Толька-Рубаха в глубине души уверен — нельзя не мечтать свалить отсюда, к тому же в Америку, где все большое и настоящее, где «sky is the limit». Случается сталкиваться ему с молчанием в ответ на его речи, с холодком, но мало ли людей с заморочками. И на сей раз что-то было не так, он даже заерзал, прошелся неуверенным взглядом по лицам и слегка покраснел. «Какого черта! — подумал он, — они же сами меня для этого пригласили».

— Ты не голоден, Толя? — поспешила на выручку Баронесса. — Можно лафу с хумусом и фалафелем.

— Вы еще спойте: «Каше ли… вэ ха-мита коль ках кара…» («Тяжело мне… моя постель так холодна…» — песня на восточный мотив), — Анатолий, кажется, расстроился, потому что получилось грубовато.

— А что? — отозвалась Аталия. — Я могу и танец живота станцевать!

Она выдернула блузку из брюк и стала завязывать ее узлом пониже груди.

— Ничего, Толик! — сказал Борис, поощрительно улыбаясь Аталии, но возвращаясь к теме. — Еврею там устроиться раз плюнуть, а еврею из России — тем более. У них в Америке все больше на законах и правилах. А если сочетать, как только мы, евреи из России, умеем, еврейскую инициативу и русские навыки обхождения с законами, то обоснуешься, глазом моргнуть не успеешь. Евреи там хорошо стоят. Мы как-то с Теодором сидели на совещании в Бостоне, когда еще работали вместе в старт-апе EyeWay Ltd., я усомнился в одном решении, сказал негромко Теодору: «писте халоймес» («несбыточные мечты» — идиш). И тут же, представь себе, улыбнулся каждый третий американский инженер, и все американские инвесторы тоже улыбались, а один из них отвел меня в сторону и сказал: «Борис, мы родились, чтоб сказку сделать былью. Нужно постараться».

Тон, которым все это проговорил Борис, был, на взгляд Теодора, несколько издевательским, а Толька-Рубаха и так уже почувствовал неловкость. Борис же, кажется, вошел во вкус.

— Еврейское Государство — наша гордость, — изрек он, — Америка — наша мечта. Что главнее — гордость или мечта? Конечно, мечта! — добавил он с пафосом.

Теодор с опаской глянул на Баронессу, сдержится ли она, не рассмеется ли, чутье у Баронессы на иронию тренированное, тем более что ее мыслительный процессор, не тратя времени на формулировки, срабатывает быстро.
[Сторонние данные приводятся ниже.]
-- ==== Sys2Proof/Laws/KeptLarder.lean ====
section
/-! SUPPORT. What the functions of Machine/Larder.lean keep: the queue of commands, and the memories or their canonical form. -/

set_option linter.all false

namespace Sys2Proof
namespace Machine

@[simp] theorem setDesc_wf (s : State) (b n : Nat) (d : Word) (hwf : s.mem.wf = true)  : (setDesc s b n d).mem.wf = true := by
  unfold setDesc
  simp (maxDischargeDepth := 60) [hwf]
@[simp] theorem setDesc_pending (s : State) (b n : Nat) (d : Word)  : (setDesc s b n d).pending = s.pending := by
  unfold setDesc
  simp

@[simp] theorem slotDefine_wf (s : State) (b n : Nat) (d : Word) (hwf : s.mem.wf = true)  : (slotDefine s b n d).mem.wf = true := by
  unfold slotDefine
  simp [hwf]
@[simp] theorem slotDefine_pending (s : State) (b n : Nat) (d : Word)  : (slotDefine s b n d).pending = s.pending := by
  unfold slotDefine
  simp

@[simp] theorem putWords_wf (s : State) (b w n v : Nat) (hwf : s.mem.wf = true) : (putWords s b w n v).mem.wf = true := by
  unfold putWords
  rw [clearPoisonIf_mem]
  exact wf_setWords _ hwf (foldl_twf _ (fun t i ht => twf_tput _ _ ht) _ _ (twf_words hwf))
@[simp] theorem putWords_pending (s : State) (b w n v : Nat) : (putWords s b w n v).pending = s.pending := by
  simp [putWords]

@[simp] theorem slotPut_wf (s : State) (b n v : Nat) (hwf : s.mem.wf = true)  : (slotPut s b n v).mem.wf = true := by
  unfold slotPut
  simp [hwf]
@[simp] theorem slotPut_pending (s : State) (b n v : Nat)  : (slotPut s b n v).pending = s.pending := by
  unfold slotPut
  simp

@[simp] theorem descWrite_wf (s : State) (b : BnIx) (n : Nat) (d : Word) (hwf : s.mem.wf = true)  : (descWrite s b n d).mem.wf = true := by
  unfold descWrite
  simp [hwf]
@[simp] theorem descWrite_pending (s : State) (b : BnIx) (n : Nat) (d : Word)  : (descWrite s b n d).pending = s.pending := by
  unfold descWrite
  simp

@[simp] theorem execSlotDescriptorWrite_keeps (b : BnIx) (n : Fin 1024) (desc : Word) (s : State)  : Keeps s (execSlotDescriptorWrite b n desc s) := by
  unfold execSlotDescriptorWrite
  simp +contextual

@[simp] theorem windowWrite_wf (s : State) (b : BnIx) (w : Nat) (v : Word) (hwf : s.mem.wf = true)  : (windowWrite s b w v).mem.wf = true := by
  unfold windowWrite
  simp [hwf]
@[simp] theorem windowWrite_pending (s : State) (b : BnIx) (w : Nat) (v : Word)  : (windowWrite s b w v).pending = s.pending := by
  unfold windowWrite
  simp

@[simp] theorem execLarderWindowWrite_keeps (b : BnIx) (w : Fin 16384) (val : Word) (s : State)  : Keeps s (execLarderWindowWrite b w val s) := by
  unfold execLarderWindowWrite
  simp +contextual

@[simp] theorem handInstr_keeps (e : EngIx) (s : State) (f : HandOff → Core → Option HandOff)  : Keeps s (handInstr e s f) := by
  unfold handInstr
  first | (simp (maxDischargeDepth := 60) +contextual; done) | (simp (maxDischargeDepth := 60) +contextual [foldl_mem, foldl_wf, foldl_fst_mem, foldl_fst_wf, foldl_snd_mem, foldl_snd_wf, foldl_pending, foldl_fst_pending, foldl_snd_pending]; done) | ((repeat' (first | with_reducible apply managerWrite_keeps | with_reducible apply onEngine_keeps | with_reducible apply onRoutine_keeps | with_reducible apply qcmd_wf | with_reducible apply qcmd_pending | with_reducible apply chainCmd_wf | with_reducible apply chainCmd_pending | with_reducible apply keeps_go | with_reducible refine (foldl_pending _ (fun _ _ => ?_) _ _).trans ?_ | with_reducible refine foldl_wf _ (fun _ _ _ => ?_) _ _ ?_ | (split <;> (try (rename_i heq; have h1 := congrArg Prod.fst heq; have h2 := congrArg Prod.snd heq; dsimp only at h1 h2; clear heq; (try subst h1); (try subst h2)))) | dsimp only | intro _)) <;> (first | (simp (maxDischargeDepth := 60) +contextual [foldl_mem, foldl_wf, foldl_fst_mem, foldl_fst_wf, foldl_snd_mem, foldl_snd_wf, foldl_pending, foldl_fst_pending, foldl_snd_pending, *]; done) | simp_all (maxDischargeDepth := 60) +contextual [foldl_mem, foldl_wf, foldl_fst_mem, foldl_fst_wf, foldl_snd_mem, foldl_snd_wf, foldl_pending, foldl_fst_pending, foldl_snd_pending]))

@[simp] theorem execBnset_keeps (e : EngIx) (op : BnSet) (s : State)  : Keeps s (execBnset e op s) := by
  unfold execBnset
  simp

@[simp] theorem execBnarg_keeps (e : EngIx) (rs : XReg) (n : Fin 4) (use : Fin 8) (s : State)  : Keeps s (execBnarg e rs n use s) := by
  unfold execBnarg
  simp

@[simp] theorem execBnin_keeps (e : EngIx) (ra : XReg) (slot : Fin 1024) (window big : Bool) (len8M1 : BitVec 9) (s : State)  : Keeps s (execBnin e ra slot window big len8M1 s) := by
  unfold execBnin
  simp

@[simp] theorem execBnout_keeps (e : EngIx) (ra : XReg) (slot : Fin 1024) (big : Bool) (len8M1 : BitVec 9) (s : State)  : Keeps s (execBnout e ra slot big len8M1 s) := by
  unfold execBnout
  simp

@[simp] theorem queueBn_mem (s : State) (o : Nat) (b : Option BnIx) : (queueBn s o b).mem = s.mem := by
  unfold queueBn
  split <;> simp
@[simp] theorem queueBn_pending (s : State) (o : Nat) (b : Option BnIx) : (queueBn s o b).pending = s.pending := by
  unfold queueBn
  split <;> simp

@[simp] theorem execYield_keeps (e : EngIx) (target : BitVec 26) (s : State)  : Keeps s (execYield e target s) := by
  unfold execYield
  simp (maxDischargeDepth := 60) +contextual

@[simp] theorem setBn_mem (s : State) (b : BnIx) (g : BnEng) : (setBn s b g).mem = s.mem := by
  unfold setBn
  simp
@[simp] theorem setBn_pending (s : State) (b : BnIx) (g : BnEng) : (setBn s b g).pending = s.pending := by
  unfold setBn
  simp

@[simp] theorem pullParts_mem (s : State) (r0 : Rec) (reads : List CellarRead) (n p acc : Nat) :
    (pullParts s r0 reads n p acc).1.mem = s.mem := by
  induction n generalizing s p acc with
  | zero => rfl
  | succ k ih =>
    unfold pullParts; dsimp only
    split
    · split <;> simp [ih]
    · simp
@[simp] theorem pullParts_pending (s : State) (r0 : Rec) (reads : List CellarRead) (n p acc : Nat) :
    (pullParts s r0 reads n p acc).1.pending = s.pending := by
  induction n generalizing s p acc with
  | zero => rfl
  | succ k ih =>
    unfold pullParts; dsimp only
    split
    · split <;> simp [ih]
    · simp

@[simp] theorem pullChain_mem (s : State) (h : Word) (use : Nat) (reads : List CellarRead) :
    (pullChain s h use reads).1.mem = s.mem := by
  have h1 := keyChecks_mem s h use 0 (reads.headD .clean) .clean
  unfold pullChain
  split
  · rename_i heq
    rw [heq] at h1; exact h1
  · rename_i s1 r heq
    rw [heq] at h1
    have h2 := pullParts_mem s1 r reads (r.chainLen - 1) 1 r.mat.toNat
    split
    all_goals rename_i heq2; rw [heq2] at h2; exact h2.trans h1
@[simp] theorem pullChain_pending (s : State) (h : Word) (use : Nat) (reads : List CellarRead) :
    (pullChain s h use reads).1.pending = s.pending := by
  have h1 := keyChecks_pending s h use 0 (reads.headD .clean) .clean
  unfold pullChain
  split
  · rename_i heq
    rw [heq] at h1; exact h1
  · rename_i s1 r heq
    rw [heq] at h1
    have h2 := pullParts_pending s1 r reads (r.chainLen - 1) 1 r.mat.toNat
    split
    all_goals rename_i heq2; rw [heq2] at h2; exact h2.trans h1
Вообще Теодор давно уже пришел к выводу, что умение формулировать мысли — отнюдь не есть ультимативный признак ума. Даже наоборот, искусство заключать бесконечно сложные явления в ограничительные и обобщающие суждения на удивление легко осваивается дураками. А Ленин

с Троцким и Гитлер, утверждал он, — впечатляющие и даже ослепительные примеры того, к каким чудовищным последствиям может привести внедрение в массовое сознание обобщающих и хорошо сформулированных концепций. Эти рассуждения Теодора в книге, претендующей на легкость и ироничность, кажутся автору слишком тяжелыми и декларативными. Разум и вкус говорят руке: вычеркни!

— А может, оставим? — спрашивает автора Теодор.

— Нет, — отвечает категорически автор и вычеркивает.

Но Теодор не оставляет размышлений на ту же тему и вечером пишет в знакомую нам тетрадь.

«Две концепции: космополитизм и национальная идея. Первая говорит:

— Я снимаю все проблемы.

Вторая спрашивает:

— Где?

— Что значит — „где“?

— Где это удалось?

— Пока нигде, но я убеждаю, воспитываю, и дело движется. Ведь движется? Признаешь?

— Признаю. Долго еще?

— Что?

— Двигаться.

— Сколько надо будет. Дело-то правильное!

— А нет ли в этом насилия над тем, кто не хочет?

— Чего не хочет?

— Иного рядом.

— Но он же не прав!

— Почему?

— Нужно быть терпимым!

— Как?

— Закалять себя.

— А если затянется?

— Вооружиться терпением.

— А если не получится?

— Надо стараться, надо учиться жить вместе. Эта проблема нелегка, но ее можно и нужно решить и уладить.

— А зачем?

— Что „зачем“?

— Решать и улаживать, если можно не создавать?»

Теперь же все смотрели на Бориса и Тольку-Рубаху. Вид у Теодора, когда он произносит двусмысленные пассажи с издевательским оттенком, — невинный, Борису же не удается спрятать характер. Вот и сейчас — положил ногу на ногу и на высокое колено — ладони, одну на другую, ни дать ни взять писатель Владимир Набоков на старой фотографии.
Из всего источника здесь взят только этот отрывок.